## WORK ITEM
Every entry below should be printed exactly.

## DATA FOR REVIEW
theorem State.actuatorFramed_retract : sget false a s.actuatorFramed.power.retract = s.dieRetracts a :=
  sget_sput_pair false s.dieRetracts _ ha

theorem State.actuatorFramed_loadReq : sget false a s.actuatorFramed.power.loadReq = (s.asksLoad a && s.atSpeed) :=
  sget_sput_pair false (fun a => s.asksLoad a && s.atSpeed) _ ha

end

theorem State.actuatorFramed_frame : s.actuatorFramed = { s with
    regs := (s.actuatorSent.clipCounted s.coils.2.2).regs, dl := s.actuatorSent.dl, power := s.actuatorFramed.power
    loops := s.actuatorFramed.loops } := by
  rw [State.actuatorFramed, State.clipCounted_withRegs]
  rfl

theorem State.actuatorFramed_regs : s.actuatorFramed.regs = (s.actuatorSent.clipCounted s.coils.2.2).regs := by
  rw [State.actuatorFramed_frame]

variable (hl : s.live = true)
include hl

/-- Nothing of the power die holds a coil back: it takes the commands within the budget. -/
theorem dlActuatorFrame_drives (hauto : s.power.autoRetract = false)
    (hret : ∀ a < 2, sget false a s.power.retract = false ∧ (s.loop a).retReq = false) : ∃ t,
      exec .dlActuatorFrame s = .next t ∧ t.dl = { s.dl with
        tx := s.dl.tx + 1
        out := dlFrame 2 s.dl.tx (actPayload (s.loop 0).uPrev (s.loop 1).uPrev false false (s.loop 0).loadReq (s.loop 1).loadReq
          ((s.loop 0).loadReq || (s.loop 1).loadReq)) } ∧
      (∀ a < 2, sget false a t.power.loadReq = ((s.loop a).loadReq && s.atSpeed)) ∧
      ((s.loop 0).uPrev.natAbs + (s.loop 1).uPrev.natAbs ≤ s.getF Reg.ENG_ACT_SUM_MAX →
        (∀ a < 2, sget 0 a t.power.coil = (s.loop a).uPrev) ∧ t.regs = s.regs) ∧
      (s.getF Reg.ENG_ACT_SUM_MAX < (s.loop 0).uPrev.natAbs + (s.loop 1).uPrev.natAbs →
        t.getF Reg.ENG_EVENTS_ACT_CLIP = 1 ∧ t.getF Reg.ENG_ACT_CNT_CLIP = satN 16 (s.getF Reg.ENG_ACT_CNT_CLIP + 1) ∧
        ∀ a < 2, sget 0 a t.power.coil = Int.tdiv ((s.loop a).uPrev * (s.getF Reg.ENG_ACT_SUM_MAX : Int))
          (((s.loop 0).uPrev.natAbs + (s.loop 1).uPrev.natAbs : Nat) : Int)) ∧
      t = { s with regs := t.regs, dl := t.dl, power := t.power, loops := t.loops } := by
  have hasks : ∀ a < 2, s.asksLoad a = (s.loop a).loadReq := fun a ha => by
    rw [State.asksLoad, (hret a ha).2, Bool.not_false, Bool.and_true]
  have hasked : ∀ a < 2, s.coilAsked a = (s.loop a).uPrev := fun a ha => by
    obtain ⟨hdie, hreq⟩ := hret a ha
    rw [State.coilAsked, State.dieRetracts, State.staysAuto, hdie, hreq, hauto]
    rfl
  have hsum : (s.coilAsked 0).natAbs + (s.coilAsked 1).natAbs = (s.loop 0).uPrev.natAbs + (s.loop 1).uPrev.natAbs := by
    rw [hasked 0 (by decide), hasked 1 (by decide)]
  have hdl : s.actuatorFramed.dl = s.actuatorSent.dl := by rw [State.actuatorFramed_frame]
  refine ⟨_, exec_dlActuatorFrame s hl, ?_, fun a ha => ?_, fun hin => ⟨fun a ha => ?_, ?_⟩, fun hout => ?_, ?_⟩
  · rw [hdl, State.actuatorSent, hasks 0 (by decide), hasks 1 (by decide), (hret 0 (by decide)).2, (hret 1 (by decide)).2]
    rfl
  · rw [s.actuatorFramed_loadReq ha, hasks a ha]
  · rw [s.actuatorFramed_coil ha, s.coilShare_within ha (hsum.trans_le hin), hasked a ha]
  · have hcoils : s.coils.2.2 = false := congrArg (fun c : Int × Int × Bool => c.2.2) (if_pos (hsum.trans_le hin))
    rw [State.actuatorFramed_regs, hcoils]
    rfl
  · have hcoils : s.coils.2.2 = true := congrArg (fun c : Int × Int × Bool => c.2.2) (if_neg (Nat.not_le.2 (hout.trans_eq hsum.symm)))
    obtain ⟨hclip, hcount⟩ := s.actuatorSent.clipCounted_clip
    refine ⟨?_, ?_, fun a ha => ?_⟩
    · rwa [State.getF_congr s.actuatorFramed_regs, hcoils]
    · rwa [State.getF_congr s.actuatorFramed_regs, hcoils]
    · rw [s.actuatorFramed_coil ha, s.coilShare_beyond ha (hout.trans_eq hsum.symm), hasked a ha, hsum]
  · rw [State.actuatorFramed_frame]

theorem dlActuatorFrame_retracts {a : Nat} (ha : a < 2) (hreq : (s.loop a).retReq = true) : ∃ t,
    exec .dlActuatorFrame s = .next t ∧ sget false a t.power.retract = true ∧ sget 0 a t.power.coil = 0 ∧
      sget false a t.power.loadReq = false ∧ (t.loop a).retReq = false := by
  have hdie : s.dieRetracts a = true := by rw [State.dieRetracts, hreq, Bool.or_true]
  have hasked : s.coilAsked a = 0 := by rw [State.coilAsked, hdie, Bool.true_or, if_pos rfl]
  refine ⟨_, exec_dlActuatorFrame s hl, (s.actuatorFramed_retract ha).trans hdie,
    (s.actuatorFramed_coil ha).trans (s.coilShare_of_zero ha hasked), ?_, ?_⟩
  · rw [s.actuatorFramed_loadReq ha, State.asksLoad, hreq, Bool.not_true, Bool.and_false, Bool.false_and]
  · rw [State.actuatorFramed, State.retractsSent_loop _ ha]

end

section
variable (s : State)

/-! ### The SPINDLE frame (R224, R231) -/

/-- What the power die takes from a SPINDLE frame. -/
def State.spindlePower (s : State) : Power :=
  if s.power.driveNL && !s.queuesEmpty then { s.power with drain := true }
  else if s.power.driveNL || s.power.harvest then
    { s.power with driveNL := false, harvest := true, spinCmd := 0, bridge := 9, heater := false, drain := !s.queuesEmpty }
  else { s.power with
    spinCmd := s.spinCurrent, bridge := if s.spn = 9 then s.power.bridge else s.bridgeState, heater := s.spn == 3
    drain := !s.queuesEmpty }

/-- The state after a SPINDLE frame. -/
def State.spindleFramed (s : State) : State :=
  { s.dlSend 3 (spinPayload s.spinCurrent s.bridgeState (s.spn == 3) (!s.queuesEmpty)) with power := s.spindlePower }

## SOLVED PROBLEM
theorem State.actuatorFramed_retract : sget false a s.actuatorFramed.power.retract = s.dieRetracts a :=
  sget_sput_pair false s.dieRetracts _ ha

theorem State.actuatorFramed_loadReq : sget false a s.actuatorFramed.power.loadReq = (s.asksLoad a && s.atSpeed) :=
  sget_sput_pair false (fun a => s.asksLoad a && s.atSpeed) _ ha

end

theorem State.actuatorFramed_frame : s.actuatorFramed = { s with
    regs := (s.actuatorSent.clipCounted s.coils.2.2).regs, dl := s.actuatorSent.dl, power := s.actuatorFramed.power
    loops := s.actuatorFramed.loops } := by
  rw [State.actuatorFramed, State.clipCounted_withRegs]
  rfl

theorem State.actuatorFramed_regs : s.actuatorFramed.regs = (s.actuatorSent.clipCounted s.coils.2.2).regs := by
  rw [State.actuatorFramed_frame]

variable (hl : s.live = true)
include hl

/-- Nothing of the power die holds a coil back: it takes the commands within the budget. -/
theorem dlActuatorFrame_drives (hauto : s.power.autoRetract = false)
    (hret : ∀ a < 2, sget false a s.power.retract = false ∧ (s.loop a).retReq = false) : ∃ t,
      exec .dlActuatorFrame s = .next t ∧ t.dl = { s.dl with
        tx := s.dl.tx + 1
        out := dlFrame 2 s.dl.tx (actPayload (s.loop 0).uPrev (s.loop 1).uPrev false false (s.loop 0).loadReq (s.loop 1).loadReq
          ((s.loop 0).loadReq || (s.loop 1).loadReq)) } ∧
      (∀ a < 2, sget false a t.power.loadReq = ((s.loop a).loadReq && s.atSpeed)) ∧
      ((s.loop 0).uPrev.natAbs + (s.loop 1).uPrev.natAbs ≤ s.getF Reg.ENG_ACT_SUM_MAX →
        (∀ a < 2, sget 0 a t.power.coil = (s.loop a).uPrev) ∧ t.regs = s.regs) ∧
      (s.getF Reg.ENG_ACT_SUM_MAX < (s.loop 0).uPrev.natAbs + (s.loop 1).uPrev.natAbs →
        t.getF Reg.ENG_EVENTS_ACT_CLIP = 1 ∧ t.getF Reg.ENG_ACT_CNT_CLIP = satN 16 (s.getF Reg.ENG_ACT_CNT_CLIP + 1) ∧
        ∀ a < 2, sget 0 a t.power.coil = Int.tdiv ((s.loop a).uPrev * (s.getF Reg.ENG_ACT_SUM_MAX : Int))
          (((s.loop 0).uPrev.natAbs + (s.loop 1).uPrev.natAbs : Nat) : Int)) ∧
      t = { s with regs := t.regs, dl := t.dl, power := t.power, loops := t.loops } := by
  have hasks : ∀ a < 2, s.asksLoad a = (s.loop a).loadReq := fun a ha => by
    rw [State.asksLoad, (hret a ha).2, Bool.not_false, Bool.and_true]
  have hasked : ∀ a < 2, s.coilAsked a = (s.loop a).uPrev := fun a ha => by
    obtain ⟨hdie, hreq⟩ := hret a ha
    rw [State.coilAsked, State.dieRetracts, State.staysAuto, hdie, hreq, hauto]
    rfl
  have hsum : (s.coilAsked 0).natAbs + (s.coilAsked 1).natAbs = (s.loop 0).uPrev.natAbs + (s.loop 1).uPrev.natAbs := by
    rw [hasked 0 (by decide), hasked 1 (by decide)]
  have hdl : s.actuatorFramed.dl = s.actuatorSent.dl := by rw [State.actuatorFramed_frame]
  refine ⟨_, exec_dlActuatorFrame s hl, ?_, fun a ha => ?_, fun hin => ⟨fun a ha => ?_, ?_⟩, fun hout => ?_, ?_⟩
  · rw [hdl, State.actuatorSent, hasks 0 (by decide), hasks 1 (by decide), (hret 0 (by decide)).2, (hret 1 (by decide)).2]
    rfl
  · rw [s.actuatorFramed_loadReq ha, hasks a ha]
  · rw [s.actuatorFramed_coil ha, s.coilShare_within ha (hsum.trans_le hin), hasked a ha]
  · have hcoils : s.coils.2.2 = false := congrArg (fun c : Int × Int × Bool => c.2.2) (if_pos (hsum.trans_le hin))
    rw [State.actuatorFramed_regs, hcoils]
    rfl
  · have hcoils : s.coils.2.2 = true := congrArg (fun c : Int × Int × Bool => c.2.2) (if_neg (Nat.not_le.2 (hout.trans_eq hsum.symm)))
    obtain ⟨hclip, hcount⟩ := s.actuatorSent.clipCounted_clip
    refine ⟨?_, ?_, fun a ha => ?_⟩
    · rwa [State.getF_congr s.actuatorFramed_regs, hcoils]
    · rwa [State.getF_congr s.actuatorFramed_regs, hcoils]
    · rw [s.actuatorFramed_coil ha, s.coilShare_beyond ha (hout.trans_eq hsum.symm), hasked a ha, hsum]
  · rw [State.actuatorFramed_frame]

theorem dlActuatorFrame_retracts {a : Nat} (ha : a < 2) (hreq : (s.loop a).retReq = true) : ∃ t,
    exec .dlActuatorFrame s = .next t ∧ sget false a t.power.retract = true ∧ sget 0 a t.power.coil = 0 ∧
      sget false a t.power.loadReq = false ∧ (t.loop a).retReq = false := by
  have hdie : s.dieRetracts a = true := by rw [State.dieRetracts, hreq, Bool.or_true]
  have hasked : s.coilAsked a = 0 := by rw [State.coilAsked, hdie, Bool.true_or, if_pos rfl]
  refine ⟨_, exec_dlActuatorFrame s hl, (s.actuatorFramed_retract ha).trans hdie,
    (s.actuatorFramed_coil ha).trans (s.coilShare_of_zero ha hasked), ?_, ?_⟩
  · rw [s.actuatorFramed_loadReq ha, State.asksLoad, hreq, Bool.not_true, Bool.and_false, Bool.false_and]
  · rw [State.actuatorFramed, State.retractsSent_loop _ ha]

end

section
variable (s : State)

/-! ### The SPINDLE frame (R224, R231) -/

/-- What the power die takes from a SPINDLE frame. -/
def State.spindlePower (s : State) : Power :=
  if s.power.driveNL && !s.queuesEmpty then { s.power with drain := true }
  else if s.power.driveNL || s.power.harvest then
    { s.power with driveNL := false, harvest := true, spinCmd := 0, bridge := 9, heater := false, drain := !s.queuesEmpty }
  else { s.power with
    spinCmd := s.spinCurrent, bridge := if s.spn = 9 then s.power.bridge else s.bridgeState, heater := s.spn == 3
    drain := !s.queuesEmpty }

/-- The state after a SPINDLE frame. -/
def State.spindleFramed (s : State) : State :=
  { s.dlSend 3 (spinPayload s.spinCurrent s.bridgeState (s.spn == 3) (!s.queuesEmpty)) with power := s.spindlePower }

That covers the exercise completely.